The data distribution of tidb is based on region. A region contains a range of data, usually 96MB in size. The region’s meta information contains two attributes: startkey and endkey.
When a key > = startkey & & key < endkey: we know the region where the key is located, and then we can read the key data by looking up the tikv address where the region is located.
The region where the key is located is obtained by sending a request to the PD.
GetRegion(ctx context.Context, key byte) (metapb.Region, metapb.Peer, error)
By calling this interface, we can locate the region where the key is located.
If we need to obtain multiple regions in a range: we will start from the startkey in this range, call getregion multiple times, and the endkey of each returned region will be used as the next requested startkey until the endkey of the returned region is greater than the endkey of the requested range.
There is an obvious problem in the above execution process: every time we read data, we need to access PD first, which will bring huge pressure on PD and affect the performance of the request.

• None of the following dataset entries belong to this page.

-- ==== Sys2Proof/Machine/Alu.lean ====
section
/-! DEFINITION. ADD, SUB, AND, OR, XOR and NOT (`42_alu.md`). PC is past the instruction's byte (`40_control.md` R71). -/

namespace Sys2Proof.Machine

/-- The 9-bit sum `s := A + B`, bit 8 the carry out (R90). -/
def sum9 (x y : Byte) : Nine := x.setWidth 9 + y.setWidth 9

/-- The 9-bit difference `s := (A - B) & 0x1FF`, bit 8 the borrow (R91). -/
def difference9 (x y : Byte) : Nine := x.setWidth 9 - y.setWidth 9

/-- A 9-bit result written back: A takes the low 8 bits, and bit 8 is the carry term (R90, R91). -/
def State.setAFromNine (s : State) (r : Nine) : State := s.setAWithFlags (r.setWidth 8) r[8].toNat

/-- ADD B (R90). -/
def execAddB (s : State) : StepResult := .next (s.setAFromNine (sum9 s.a s.b))

/-- SUB B (R91). -/
def execSubB (s : State) : StepResult := .next (s.setAFromNine (difference9 s.a s.b))

/-- AND B, Carry 0 (R92). -/
def execAndB (s : State) : StepResult := .next (s.setAWithFlags (s.a &&& s.b) 0)

/-- OR B, Carry 0 (R93). -/
def execOrB (s : State) : StepResult := .next (s.setAWithFlags (s.a ||| s.b) 0)

/-- XOR B, Carry 0 (R94). -/
def execXorB (s : State) : StepResult := .next (s.setAWithFlags (s.a ^^^ s.b) 0)

/-- NOT A, Carry 0 (R95). -/
def execNotA (s : State) : StepResult := .next (s.setAWithFlags (~~~s.a) 0)

end Sys2Proof.Machine
end

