-- ==== Sys2Proof/Machine/Control.lean ====
section
/-! DEFINITION. NOP and HLT (`40_control.md`). As in every meaning, the instruction's bytes have been fetched and PC is past
them when it starts (R70, R71). -/

namespace Sys2Proof.Machine

/-- NOP: "no state change besides PC advance" (R72). -/
def execNop (s : State) : StepResult := .next s

/-- HLT: "halted := true" (R73). -/
def execHlt (s : State) : StepResult := .next { s with halted := true }

end Sys2Proof.Machine
end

To solve this problem: tikv client implements a component of regioncache to cache the region information.
When you need to locate the region where the key is located: if the regioncache hits, you do not need to access the PD.
There are two data structures in regioncache to save region information:
- Map; with map, you can quickly find the region according to the region ID,
- B-tree; use B-tree to find the region containing the key according to a key.
Strictly speaking, the region information saved on the PD is also a layer of cache; the real latest region information is stored on the tikv server, and each tikv server will decide when to split the region itself.
When the region changes, PD reports the information to PD. PD uses the reported region information to meet the query requirements of tidb server.
When we get the region information from the cache and send the request, tikv server will verify the region information to ensure that the requested region information is correct.
If the region is split, the region migration results in the change of region information. The requested region information will expire, and tikv server will return a region error.
In case of a region error, we need to clean up the regioncache, retrieve the latest region information, and resend the request.
2.4 tispark architecture
Tispark deeply integrates the spark catalyst engine, enabling spark to efficiently read the data stored in tikv for distributed computing.
The getpartitions method in tirdd is analyzed as follows:
Through source code analysis: first obtain keywithregiontasks through splitrangebyregion, and create a tipartition for each regiontask.
It can be seen that the number of partition partitions in tispark is the same as that in tikv. If you want to improve the parallelism of tispark tasks, you can modify the following two parameter values:
Through the analysis of the above situations, as long as we can correctly understand the relationship between partitions and tasks in various scenarios, and then optimize the parameters that affect the partitions, we can also make the task with large amount of data quickly, and at the same time clearly answer the questions of data analysts.